/-! ### raiseIf -/

@[simp] theorem raiseIf_now (c : Bool) (s : State) (f : Fld) : (raiseIf c s f).now = s.now := by
  unfold raiseIf
  split <;> simp
@[simp] theorem raiseIf_free (c : Bool) (s : State) (f : Fld) : (raiseIf c s f).free = s.free := by
  unfold raiseIf
  split <;> simp
@[simp] theorem raiseIf_readData (c : Bool) (s : State) (f : Fld) : (raiseIf c s f).readData = s.readData := by
  unfold raiseIf
  split <;> simp
@[simp] theorem raiseIf_halves (c : Bool) (s : State) (f : Fld) : (raiseIf c s f).halves = s.halves := by
  unfold raiseIf
  split <;> simp
@[simp] theorem raiseIf_tiles (c : Bool) (s : State) (f : Fld) : (raiseIf c s f).tiles = s.tiles := by
  unfold raiseIf
  split <;> simp
@[simp] theorem raiseIf_mem (c : Bool) (s : State) (f : Fld) : (raiseIf c s f).mem = s.mem := by
  unfold raiseIf
  split <;> simp
@[simp] theorem raiseIf_devq (c : Bool) (s : State) (f : Fld) : (raiseIf c s f).devq = s.devq := by
  unfold raiseIf
  split <;> simp
@[simp] theorem raiseIf_load (c : Bool) (s : State) (f : Fld) : (raiseIf c s f).load = s.load := by
  unfold raiseIf
  split <;> simp
@[simp] theorem raiseIf_phases (c : Bool) (s : State) (f : Fld) : (raiseIf c s f).phases = s.phases := by
  unfold raiseIf
  split <;> simp
@[simp] theorem raiseIf_fab (c : Bool) (s : State) (f : Fld) : (raiseIf c s f).fab = s.fab := by
  unfold raiseIf
  split <;> simp
@[simp] theorem raiseIf_mail (c : Bool) (s : State) (f : Fld) : (raiseIf c s f).mail = s.mail := by
  unfold raiseIf
  split <;> simp
@[simp] theorem raiseIf_tier (c : Bool) (s : State) (f : Fld) : (raiseIf c s f).tier = s.tier := by
  unfold raiseIf
  split <;> simp
@[simp] theorem raiseIf_upd (c : Bool) (s : State) (f : Fld) : (raiseIf c s f).upd = s.upd := by
  unfold raiseIf
  split <;> simp
@[simp] theorem raiseIf_twin (c : Bool) (s : State) (f : Fld) : (raiseIf c s f).twin = s.twin := by
  unfold raiseIf
  split <;> simp
@[simp] theorem raiseIf_pkg (c : Bool) (s : State) (f : Fld) : (raiseIf c s f).pkg = s.pkg := by
  unfold raiseIf
  split <;> simp
@[simp] theorem raiseIf_pwr (c : Bool) (s : State) (f : Fld) : (raiseIf c s f).pwr = s.pwr := by
  unfold raiseIf
  split <;> simp
@[simp] theorem raiseIf_pm (c : Bool) (s : State) (f : Fld) : (raiseIf c s f).pm = s.pm := by
  unfold raiseIf
  split <;> simp
@[simp] theorem raiseIf_pending (c : Bool) (s : State) (f : Fld) : (raiseIf c s f).pending = s.pending := by
  unfold raiseIf
  split <;> simp

/-! ### Equality of states -/

/-- Two states with equal fields are equal. -/
@[ext] theorem state_ext {s u : State} (h0 : s.now = u.now) (h1 : s.free = u.free) (h2 : s.wire = u.wire) (h3 : s.readData = u.readData) (h4 : s.csr = u.csr) (h5 : s.halves = u.halves) (h6 : s.tiles = u.tiles) (h7 : s.mem = u.mem) (h8 : s.devq = u.devq) (h9 : s.load = u.load) (h10 : s.phases = u.phases) (h11 : s.fab = u.fab) (h12 : s.mail = u.mail) (h13 : s.tier = u.tier) (h14 : s.upd = u.upd) (h15 : s.twin = u.twin) (h16 : s.pkg = u.pkg) (h17 : s.pwr = u.pwr) (h18 : s.host = u.host) (h19 : s.pm = u.pm) (h20 : s.obs = u.obs) (h21 : s.pending = u.pending) : s = u := by
  cases s
  cases u
  simp only at *
  simp only [*]

end Sys2Proof.Machine
end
• • • •
### Task statement
The entries above need to be repeated in full, exactly as written.

### Task result
/-! ### raiseIf -/

@[simp] theorem raiseIf_now (c : Bool) (s : State) (f : Fld) : (raiseIf c s f).now = s.now := by
  unfold raiseIf
  split <;> simp
@[simp] theorem raiseIf_free (c : Bool) (s : State) (f : Fld) : (raiseIf c s f).free = s.free := by
  unfold raiseIf
  split <;> simp
@[simp] theorem raiseIf_readData (c : Bool) (s : State) (f : Fld) : (raiseIf c s f).readData = s.readData := by
  unfold raiseIf
  split <;> simp
@[simp] theorem raiseIf_halves (c : Bool) (s : State) (f : Fld) : (raiseIf c s f).halves = s.halves := by
  unfold raiseIf
  split <;> simp
@[simp] theorem raiseIf_tiles (c : Bool) (s : State) (f : Fld) : (raiseIf c s f).tiles = s.tiles := by
  unfold raiseIf
  split <;> simp
@[simp] theorem raiseIf_mem (c : Bool) (s : State) (f : Fld) : (raiseIf c s f).mem = s.mem := by
  unfold raiseIf
  split <;> simp
@[simp] theorem raiseIf_devq (c : Bool) (s : State) (f : Fld) : (raiseIf c s f).devq = s.devq := by
  unfold raiseIf
  split <;> simp
@[simp] theorem raiseIf_load (c : Bool) (s : State) (f : Fld) : (raiseIf c s f).load = s.load := by
  unfold raiseIf
  split <;> simp
@[simp] theorem raiseIf_phases (c : Bool) (s : State) (f : Fld) : (raiseIf c s f).phases = s.phases := by
  unfold raiseIf
  split <;> simp
@[simp] theorem raiseIf_fab (c : Bool) (s : State) (f : Fld) : (raiseIf c s f).fab = s.fab := by
  unfold raiseIf
  split <;> simp
@[simp] theorem raiseIf_mail (c : Bool) (s : State) (f : Fld) : (raiseIf c s f).mail = s.mail := by
  unfold raiseIf
  split <;> simp
@[simp] theorem raiseIf_tier (c : Bool) (s : State) (f : Fld) : (raiseIf c s f).tier = s.tier := by
  unfold raiseIf
  split <;> simp
@[simp] theorem raiseIf_upd (c : Bool) (s : State) (f : Fld) : (raiseIf c s f).upd = s.upd := by
  unfold raiseIf
  split <;> simp
@[simp] theorem raiseIf_twin (c : Bool) (s : State) (f : Fld) : (raiseIf c s f).twin = s.twin := by
  unfold raiseIf
  split <;> simp
@[simp] theorem raiseIf_pkg (c : Bool) (s : State) (f : Fld) : (raiseIf c s f).pkg = s.pkg := by
  unfold raiseIf
  split <;> simp
@[simp] theorem raiseIf_pwr (c : Bool) (s : State) (f : Fld) : (raiseIf c s f).pwr = s.pwr := by
  unfold raiseIf
  split <;> simp
@[simp] theorem raiseIf_pm (c : Bool) (s : State) (f : Fld) : (raiseIf c s f).pm = s.pm := by
  unfold raiseIf
  split <;> simp
@[simp] theorem raiseIf_pending (c : Bool) (s : State) (f : Fld) : (raiseIf c s f).pending = s.pending := by
  unfold raiseIf
  split <;> simp

/-! ### Equality of states -/

/-- Two states with equal fields are equal. -/
@[ext] theorem state_ext {s u : State} (h0 : s.now = u.now) (h1 : s.free = u.free) (h2 : s.wire = u.wire) (h3 : s.readData = u.readData) (h4 : s.csr = u.csr) (h5 : s.halves = u.halves) (h6 : s.tiles = u.tiles) (h7 : s.mem = u.mem) (h8 : s.devq = u.devq) (h9 : s.load = u.load) (h10 : s.phases = u.phases) (h11 : s.fab = u.fab) (h12 : s.mail = u.mail) (h13 : s.tier = u.tier) (h14 : s.upd = u.upd) (h15 : s.twin = u.twin) (h16 : s.pkg = u.pkg) (h17 : s.pwr = u.pwr) (h18 : s.host = u.host) (h19 : s.pm = u.pm) (h20 : s.obs = u.obs) (h21 : s.pending = u.pending) : s = u := by
  cases s
  cases u
  simp only at *
  simp only [*]

end Sys2Proof.Machine
end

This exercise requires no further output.